Dataset items |
-- ==== Sys2Proof/Machine/Dispatch.lean ====
section
/-! DEFINITION. The meaning of each instruction: one arm per constructor of Instr. -/

namespace Sys2Proof.Machine

def exec (i : Instr) (s : State) : Host.Outcome State Fault Refusal :=
  match i with
  | .tickCount => Sys2Proof.Machine.execTickCount s
  | .div2 => Sys2Proof.Machine.execDiv2 s
  | .rcExpire => Sys2Proof.Machine.execRcExpire s
  | .div4 => Sys2Proof.Machine.execDiv4 s
  | .div8 => Sys2Proof.Machine.execDiv8 s
  | .scanStart => Sys2Proof.Machine.execScanStart s
  | .settleStep => Sys2Proof.Machine.execSettleStep s
  | .sampleDone raw gt => Sys2Proof.Machine.execSampleDone raw gt s
  | .cycleEnd gt => Sys2Proof.Machine.execCycleEnd gt s
  | .btnEdge btn => Sys2Proof.Machine.execBtnEdge btn s
  | .alarmEdge m => Sys2Proof.Machine.execAlarmEdge m s
  | .troubleEdgeSlc m => Sys2Proof.Machine.execTroubleEdgeSlc m s
  | .troubleEdgeNac m => Sys2Proof.Machine.execTroubleEdgeNac m s
  | .troubleEdgeGen m => Sys2Proof.Machine.execTroubleEdgeGen m s
  | .troubleRestoreSlc m => Sys2Proof.Machine.execTroubleRestoreSlc m s
  | .troubleRestoreNac m => Sys2Proof.Machine.execTroubleRestoreNac m s
  | .troubleRestoreGen m => Sys2Proof.Machine.execTroubleRestoreGen m s
  | .ack => Sys2Proof.Machine.execAck s
  | .silence => Sys2Proof.Machine.execSilence s
  | .resetArm => Sys2Proof.Machine.execResetArm s
  | .functionBtn => Sys2Proof.Machine.execFunctionBtn s
  | .uiRecompute => Sys2Proof.Machine.execUiRecompute s
  | .nacActivate => Sys2Proof.Machine.execNacActivate s
  | .nacCode => Sys2Proof.Machine.execNacCode s
  | .outputDrive => Sys2Proof.Machine.execOutputDrive s

end Sys2Proof.Machine
end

WHAT THIS TASK INVOLVES |
Using the records above, give the count of lines with the word "Instr", and write nothing more.

SOLUTION TO THE PROBLEM |
2